/-- The words that the half-band filters HB0 to HB3 hold, the newest first: two for each pair of their coefficients (R172). -/
structure Fir where
  h0 : List (BitVec 18) := []
  h1 : List (BitVec 18) := []
  h2 : List (BitVec 18) := []
  h3 : List (BitVec 18) := []
  deriving DecidableEq, Repr

/-- A lane's datapath from the gain stage to the modulator's loop (R169 to R176, R190). The spec does not print the filters'
coefficients, nor the loop, whose state is a code that an uninterpreted function of Config steps (DESIGN CHOICE, logs 5 and 18). -/
structure Datapath where
  /-- The modulator cycle that follows the latest one that ran, while the datapath's past is known. -/
  next : Option Nat := none
  /-- K, FORMAT and EXP of the latest cycle (R167, R171). -/
  mode : BitVec 3 × Nat × Bool := (0, 0, false)
  /-- The place of the latest cycle in its sample (R167). -/
  pos : Nat := 0
  /-- The sample in progress after the gain stage: I, or a real lane's value (R169). -/
  vI : BitVec 16 := 0
  /-- The sample in progress after the gain stage: Q (R169). -/
  vQ : BitVec 16 := 0
  /-- The expander's output value in progress: I, or a real lane's value (R171). -/
  eI : BitVec 16 := 0
  /-- The expander's output value in progress: Q (R171). -/
  eQ : BitVec 16 := 0
  cicI : Cic := {}
  cicQ : Cic := {}
  /-- The interpolation filters on I, or on a real lane's values, and on Q (R172). -/
  firI : Fir := {}
  firQ : Fir := {}
  /-- The state of SCRAMBLE's 23-bit sequence (R197). -/
  scr : BitVec 23 := 0
  /-- The state of the modulator's loop, 0 at the admission of an arm (R190). -/
  loop : Nat := 0
  /-- The loop-filter coefficients at which the latest glide began (R193). -/
  coefFrom : Nat := 0
  deriving DecidableEq, Repr

/-- A W lane (R166 to R215). -/
structure WLane where
  /-- WLN_ARM_STATUS.STATE (R201). -/
  state : LaneState := .off
  /-- WLN_ARM_STATUS.REASON (R210). -/
  reason : BitVec 4 := 0
  /-- The tick at which ARMING, SPAN_CHANGE, CAL or a reconnection probe ends (R203, R207, R210, R211). -/
  due : Nat := 0
  /-- A reconnection probe runs in TRIPPED (R210). -/
  reconnect : Bool := false
  /-- FS taken at the last admission or span change (R203, R207). -/
  fs : BitVec 9 := 160
  /-- SPAN taken at the last admission or span change (R203, R207). -/
  unipolar : Bool := false
  /-- DEM taken at the last admission (R197, R203). -/
  dem : BitVec 2 := 0
  /-- The ticks of the latest compliance flags of OUTP and of OUTN and of the latest open-load flag: a flag is raised again only once its
  condition has been clear for 64 ticks (R210). -/
  compP : Option Nat := none
  compN : Option Nat := none
  openAt : Option Nat := none
  /-- A DISARM that R202 holds. -/
  disarmHeld : Bool := false
  /-- CAL_OFS (R211, R213). -/
  calOfs : BitVec 18 := 0
  /-- CAL_GAIN (R211, R213). -/
  calGain : BitVec 12 := 0
  /-- CAL_OFS applied since the last admission of an arm (R211). -/
  ofsUsed : BitVec 18 := 0
  /-- CAL_GAIN applied since the last admission of an arm (R211). -/
  gainUsed : BitVec 12 := 0
  /-- FS and SPAN at which the last CAL measured (R211). -/
  calAt : Option (BitVec 9 × Bool) := none
  nco : Nco := {}
  /-- NCO actions scheduled, by action instant (R181). -/
  acts : List NcoAct := []
  load : LoadWait := .none
  /-- The tick from which a LOAD waits for a management tick: a later one is its action instant (R181, R411). -/
  loadAt : Nat := 0
  /-- Plan entries read ahead of their action instant: instant in fine units, entry and words (R183). -/
  planReads : List (Nat × Nat × BitVec 256) := []
  /-- Centre index in force (R192). -/
  centre : Nat := 0
  /-- The tracked part of n while the band is held (R194). -/
  heldN : Option Nat := none
  /-- The modulator cycle at which the glide in progress ends (R193). -/
  glideEnd : Option Nat := none
  /-- WLN_QB.TRACK in force when the centre was last found: a change of TRACK ends a hold (R194). -/
  tracking : Bool := false
  /-- The cycle of the latest NCO action (R184). -/
  actAt : Option Nat := none
  /-- The modulator cycle of the latest snapshots (R187, R214). -/
  snapAt : Option Nat := none
  /-- NCO_NOW_FREQ snapshot (R187). -/
  snapFreq : BitVec 48 := 0
  /-- NCO_NOW_P snapshot (R187). -/
  snapP : BitVec 20 := 0
  /-- CENTRE_NOW snapshot (R214). -/
  snapCentre : BitVec 10 := 0
  /-- HELD snapshot (R214). -/
  snapHeld : Bool := false
  /-- GLIDING snapshot (R214). -/
  snapGliding : Bool := false
  /-- The modulator input word y_mod of the latest cycle (R189). -/
  yMod : BitVec 18 := 0
  /-- The quantiser level q of the latest cycle (R190). -/
  level : BitVec 4 := 0
  /-- The rotating pointer of the element matching, 0 to 14 (R197). -/
  demPtr : Nat := 0
  /-- The cells that the latest cycle steers to OUTP (R197). -/
  cells : BitVec 15 := 0
  path : Datapath := {}
  deriving DecidableEq, Repr

/-- A first-fail record (R228). -/
structure FirstFail where
  entry : BitVec 17
  play : BitVec 20
  vec : BitVec 30
  time : BitVec 64
  mask : BitVec 16
  deriving DecidableEq, Repr

/-- A placed strobe, or the sample of a capture (R229), that has not sampled yet (R243, R248). -/
structure StrobePend where
  pin : Fin 16
  sel : StrobeSel
  window : Bool
  /-- Sampling instants (opening instants of a window) on PCH and PCL, in fine units. -/
  atCh : Nat
  atCl : Nat
  /-- Closing instants of a window, in fine units. -/
  closeCh : Nat
  closeCl : Nat
  /-- The state code (R217). -/
  code : BitVec 3
  /-- The start of its vector, in fine units, which names the vector. -/
  vec : Nat
  deriving DecidableEq, Repr

/-- A vector with strobes or captures still open (R228 to R230). -/
structure VecOpen where
  /-- Start, in fine units. -/
  start : Nat
  entry : BitVec 17
  play : Nat
  idx : Nat
  ts : BitVec 5
  cluster : Clu
  cap : Bool
  /-- The vector counts for a match outcome (R234). -/
  inMatch : Bool
  fails : BitVec 16 := 0
  passes : BitVec 16 := 0
  obsCh : BitVec 16 := 0
  obsCl : BitVec 16 := 0
  deriving DecidableEq, Repr

/-- A pin group (R216 to R259). -/
structure PinGroup where
  /-- The first-fail record is armed (R228). -/
  ffArmed : Bool := true
  /-- The first-fail record; FF_VALID while it holds a vector (R228). -/
  ff : Option FirstFail := none
  /-- The first failing vector of the latest tick in which a failing vector's result was known (R228). -/
  ffLast : Option (Nat × FirstFail) := none
  /-- FL_WR_COUNT (R231). -/
  flWr : Word := 0
  /-- FL_RD_COUNT (R239). -/
  flRd : Word := 0
  /-- The tick of the latest FL_RD_COUNT write, and the count before it (R239). -/
  flRdOld : Option (Nat × Word) := none
  /-- The tick of the latest ring write (R231). -/
  flWrote : Option Nat := none
  /-- SEQ of the next record (R230). -/
  flSeq : Word := 0
  /-- The writer's queue of at most 64 records (R231). -/
  flQueue : List (BitVec 256) := []
  /-- The fail-log ring, by slot (R231, R232). -/
  ring : SMap (BitVec 256) := []
  /-- FL_SIZE, from STAGING_PART (R141, R237). -/
  flSize : Nat := 0
  /-- The tick at which a TCAL ends (R254). -/
  tcalUntil : Option Nat := none
  /-- A TCAL has completed since power-on or cold reset (R254). -/
  calibrated : Bool := false
  /-- Strobes placed and not yet sampled (R243). -/
  strobes : List StrobePend := []
  /-- Vectors whose results are still open. -/
  vecs : List VecOpen := []
  /-- The start of the group's next vector of the play, in fine units (R240). -/
  vecNext : Nat := 0
  /-- Index of that vector within the play (R228). -/
  vecIdx : Nat := 0
  /-- Period of the latest vector, in fine units (R240). -/
  vecPeriod : Nat := 512
  /-- The vectors of the play in progress that started before their word had landed: index and check tick (R156, R391). -/
  unlanded : List (Nat × Nat) := []
  /-- While data of a run plays out after a per-cluster reset: the tick of each copy of the shadow since then and the group's sets in force
  before it, the latest first (R253, R447). -/
  setsWas : List (Nat × SMap Word) := []
  deriving DecidableEq, Repr

/-- A transition to come on a drive pair: its instant in fine units, the level, and the start of the vector that placed it (R23). -/
structure Edge where
  at_ : Nat
  level : Bool
  vec : Nat
  deriving DecidableEq, Repr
□ □ □ □ □ □ □
▶ **Your task**
Take the listing above and repeat exactly the lines from the one containing "mode : BitVec" through the one containing "dem : BitVec 2 := 0", both included.

▶ **Result of this exercise**
  mode : BitVec 3 × Nat × Bool := (0, 0, false)
  /-- The place of the latest cycle in its sample (R167). -/
  pos : Nat := 0
  /-- The sample in progress after the gain stage: I, or a real lane's value (R169). -/
  vI : BitVec 16 := 0
  /-- The sample in progress after the gain stage: Q (R169). -/
  vQ : BitVec 16 := 0
  /-- The expander's output value in progress: I, or a real lane's value (R171). -/
  eI : BitVec 16 := 0
  /-- The expander's output value in progress: Q (R171). -/
  eQ : BitVec 16 := 0
  cicI : Cic := {}
  cicQ : Cic := {}
  /-- The interpolation filters on I, or on a real lane's values, and on Q (R172). -/
  firI : Fir := {}
  firQ : Fir := {}
  /-- The state of SCRAMBLE's 23-bit sequence (R197). -/
  scr : BitVec 23 := 0
  /-- The state of the modulator's loop, 0 at the admission of an arm (R190). -/
  loop : Nat := 0
  /-- The loop-filter coefficients at which the latest glide began (R193). -/
  coefFrom : Nat := 0
  deriving DecidableEq, Repr

/-- A W lane (R166 to R215). -/
structure WLane where
  /-- WLN_ARM_STATUS.STATE (R201). -/
  state : LaneState := .off
  /-- WLN_ARM_STATUS.REASON (R210). -/
  reason : BitVec 4 := 0
  /-- The tick at which ARMING, SPAN_CHANGE, CAL or a reconnection probe ends (R203, R207, R210, R211). -/
  due : Nat := 0
  /-- A reconnection probe runs in TRIPPED (R210). -/
  reconnect : Bool := false
  /-- FS taken at the last admission or span change (R203, R207). -/
  fs : BitVec 9 := 160
  /-- SPAN taken at the last admission or span change (R203, R207). -/
  unipolar : Bool := false
  /-- DEM taken at the last admission (R197, R203). -/
  dem : BitVec 2 := 0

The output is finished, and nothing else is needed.